═════ Provided material

/-- PWR_DROOP_CFG.TH in 0.01 % (R54). -/
def sagLimit (s : State) : Nat := 100 * regF s .pwrDroopCfg .A 0 3 0

/-- SAG_START (R54, R55, R63, R76): the rail has fallen below the threshold set, which the row's operand tells by the depth of the dip (DESIGN
CHOICE, unsafe; notes/assumptions/215.md), the clock generator stretches, and a stretch episode begins. -/
def execSagStart (q : Sag) (s : State) : Out :=
  act (alive s && droops q.isl && ! (getIsl s q.isl).sag && sagLimit s < q.depth) (fun s =>
    countCond 1 q.isl.row 0 1 0
      (modIsl q.isl (fun x => { x with sag := true, stretching := true, carried := false, floorDone := false }) s)) s

/-- SAG_CLEAR (R56): the sag and its stretch episode end. -/
def execSagClear (i : Isl) (s : State) : Out :=
  act (getIsl s i).sag (modIsl i (fun x => { x with sag := false, stretching := false, carried := false, floorDone := false })) s

/-- PWR_DROOP_LONG (R56, R62, R64): the budget is spent with the sag present; the island moves down one step from the step it
stretched at, or stays at its floor, and its held rate carries the sag from here. -/
def execPwrDroopLong (i : Isl) (s : State) : Out :=
  act ((getIsl s i).sag && (getIsl s i).stretching) (fun s =>
    let x := getIsl s i
    let new := min (floorStep i) (heldStep x + 1)
    let t := count 1 i.row 1 1 (raiseF i 0x0206 0 (packData [(8, new)]) .pwrFlags .A 6 s)
    stepIsl i 1 (fun x => { x with stretching := false, carried := true, sagStep := max x.sagStep new }) t) s

/-- DROOP_STEP_DOWN (R64): the sag has persisted 100 µs at a held step. -/
def execDroopStepDown (i : Isl) (s : State) : Out :=
  let x := getIsl s i
  act (x.sag && x.carried && 0 < x.sagStep && x.sagStep < floorStep i)
    (stepIsl i 1 (fun x => { x with sagStep := x.sagStep + 1 })) s

/-- PWR_DROOP_FLOOR (R64): the sag has persisted 1 ms at the floor; each sag raises it once. -/
def execPwrDroopFloor (i : Isl) (s : State) : Out :=
  let x := getIsl s i
  actF (x.sag && x.carried && x.sagStep = floorStep i && 0 < floorStep i && ! x.floorDone) (fun s =>
    raiseF i 0x0208 0 (packData [(8, floorStep i)]) .pwrFlags .A 7
      (modIsl i (fun x => { x with floorFault := true, floorDone := true }) s)) s

/-- DROOP_STEP_UP (R65): the sag has been clear for HOLD_TIME; the island is no longer held at its floor. -/
def execDroopStepUp (i : Isl) (s : State) : Out :=
  let x := getIsl s i
  actF (! x.sag && 0 < x.sagStep && ctlRuns s .pwr)
    (stepIsl i 1 (fun x => { x with sagStep := x.sagStep - 1, floorFault := false })) s

/-- PWR_ELASTIC_SLIP (R60): the transmit converter island sends zero words in place of the missing ones, and the receive converter island
drops words. -/
def execPwrElasticSlip (e : Eng) (rx : Bool) (words : Nat) (s : State) : Out :=
  act (alive s && 0 < words) (fun s =>
    let s := if rx then dropWords e words s else zeroWords e words s
    count 2 e.num 0 1
      (raiseF (if rx then e.rxc else e.txc) 0x020A e.num (packData [(16, words)]) .pwrFlags .A 10 s)) s

/-! ## Power cap (R66 to R69) -/

/-- PWR_CAP.LIMIT in units of 10 mW. -/
def capLimit (s : State) : Nat := 100 * regF s .pwrCap .A 0 7 0

/-- A measurement of the input power; the highest one during a suite is kept for its record (R576). -/
def takePower (p : Nat) (s : State) : State :=
  { s with bist := if s.bist.st = 2 || s.bist.quick then { s.bist with peak := max s.bist.peak (p / 10) } else s.bist }

/-- The four DSP islands, which the cap steps together (R66). -/
def dspIsls : List Isl := [.aTxd, .aRxd, .bTxd, .bRxd]

/-- The next step down in the cap order: CRYP to its floor, FLOW to its floor, then the four DSP islands (R66). -/
def capDown (s : State) : State :=
  let up1 := fun (x : IslSt) => { x with capStep := x.capStep + 1 }
  if (getIsl s .cryp).capStep < floorStep .cryp then stepIsl .cryp 2 up1 s
  else if (getIsl s .flow).capStep < floorStep .flow then stepIsl .flow 2 up1 s
  else if (getIsl s .aTxd).capStep < floorStep .aTxd then forAll dspIsls (fun i => stepIsl i 2 up1) s
  else s

/-- The cap holds an island (PWR_STATUS.CAP_ACTIVE). -/
def capHolds (s : State) : Bool := Isl.all.any (fun i => 0 < (getIsl s i).capStep)

/-- One step up, in the reverse order; the cap holds no island once all are back (R67). -/
def capUp (s : State) : State :=
  let dn1 := fun (x : IslSt) => { x with capStep := x.capStep - 1 }
  let t :=
    if 0 < (getIsl s .aTxd).capStep then forAll dspIsls (fun i => stepIsl i 2 dn1) s
    else if 0 < (getIsl s .flow).capStep then stepIsl .flow 2 dn1 s
    else if 0 < (getIsl s .cryp).capStep then stepIsl .cryp 2 dn1 s
    else s
  { t with pwr := { t.pwr with capActive := capHolds t, capStepping := false } }

/-- PWR_CAP_HIT (R66): each excess of 10 ms, once the steps for the one before it have stopped. -/
def execPwrCapHit (power : Nat) (s : State) : Out :=
  act (alive s && ctlRuns s .pwr && capLimit s < power && ! s.pwr.capStepping) (fun s =>
    let t := takePower power s
    raiseF .pwr 0x0209 0 (packData [(16, power)]) .pwrFlags .A 8
      { t with pwr := { t.pwr with capActive := true, capStepping := true } }) s

/-- CAP_STEP_DOWN (R66): the millisecond's step, or the end of stepping when the power is at or below the limit; a cap that
holds no island is not active. -/
def execCapStepDown (power : Nat) (s : State) : Out :=
  act (alive s && ctlRuns s .pwr && s.pwr.capStepping) (fun s =>
    let t := takePower power s
    if capLimit s < power then capDown t
    else { t with pwr := { t.pwr with capStepping := false, capActive := capHolds t } }) s

/-- CAP_STEP_UP (R67): the power has stayed at least 5 W below the limit. -/
def execCapStepUp (power : Nat) (s : State) : Out :=
  act (alive s && ctlRuns s .pwr && s.pwr.capActive && power + 500 ≤ capLimit s) (fun s => capUp (takePower power s)) s

/-! ## Temperature (R70 to R72) -/

/-- Index of the case sensor (R73). -/
def caseSensor : Nat := 0x40

/-- PWR_THERM_CFG.HIGH in 1/16 °C. -/
def thermLimit (s : State) : Int := 16 * (regF s .pwrThermCfg .A 0 7 0 : Int)

/-- Take a case temperature. -/
def setCase (temp : Int) (s : State) : State := { s with pwr := { s.pwr with caseT := temp } }

/-- THERM_HIGH (R71). -/
def execThermHigh (temp : Int) (s : State) : Out :=
  act (powered s && ! s.pwr.therm && thermLimit s < temp) (fun s =>
    let t := setCase temp s
    raiseF .aon 0x020B caseSensor (packData [(16, temp)]) .pwrFlags .A 9
      { t with pwr := { t.pwr with therm := true } }) s

/-- THERM_HIGH_CLEAR (R71): 2 °C or more below HIGH. -/
def execThermHighClear (temp : Int) (s : State) : Out :=
  act (powered s && s.pwr.therm && temp ≤ thermLimit s - 32) (fun s =>
    let t := setCase temp s
    raise .aon 0x020C caseSensor (packData [(16, temp)]) { t with pwr := { t.pwr with therm := false } }) s

/-- A sensor reads above its THERM_CRIT threshold: 95 °C for the case, 120 °C for a die sensor (R71). -/
def critTemp (sensor : Nat) (temp : Int) : Bool :=
  (sensor = caseSensor && 95 * 16 < temp) || ((islOfId sensor).isSome && 120 * 16 < temp)

/-- Take the temperature of the sensor of an index; a die temperature is held nowhere, and a read measures it anew (R70, R73). -/
def setSensor (sensor : Nat) (temp : Int) (s : State) : State :=
  if sensor = caseSensor then setCase temp s else s

/-- THERM_CRIT (R71, R72): the shutdown of R47 begins on feed power, also in standby and in reset, where AON and PWR run; a
feed-loss shutdown that runs goes on to its end with its own record and restart rule, where R72 is silent (DESIGN CHOICE, unsafe;
notes/assumptions/203.md). -/
def execThermCrit (sensor : Nat) (temp : Int) (s : State) : Out :=
  actF (powered s && s.pwr.emerg ≠ .thermCrit && critTemp sensor temp) (fun s =>
    let t := raise .aon 0x020D sensor (packData [(16, temp)]) (setSensor sensor temp s)
    if s.pwr.emerg = .powerFail then t else beginEmerg .thermCrit t) s

end Sys2Proof.Machine
end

══════════

## Directions:
Set down only the lines above that fall between the line holding "x with floorFault" and the line holding "- 1, floorFault", inclusive, keeping each exact.

## Output for this exercise:
      (modIsl i (fun x => { x with floorFault := true, floorDone := true }) s)) s

/-- DROOP_STEP_UP (R65): the sag has been clear for HOLD_TIME; the island is no longer held at its floor. -/
def execDroopStepUp (i : Isl) (s : State) : Out :=
  let x := getIsl s i
  actF (! x.sag && 0 < x.sagStep && ctlRuns s .pwr)
    (stepIsl i 1 (fun x => { x with sagStep := x.sagStep - 1, floorFault := false })) s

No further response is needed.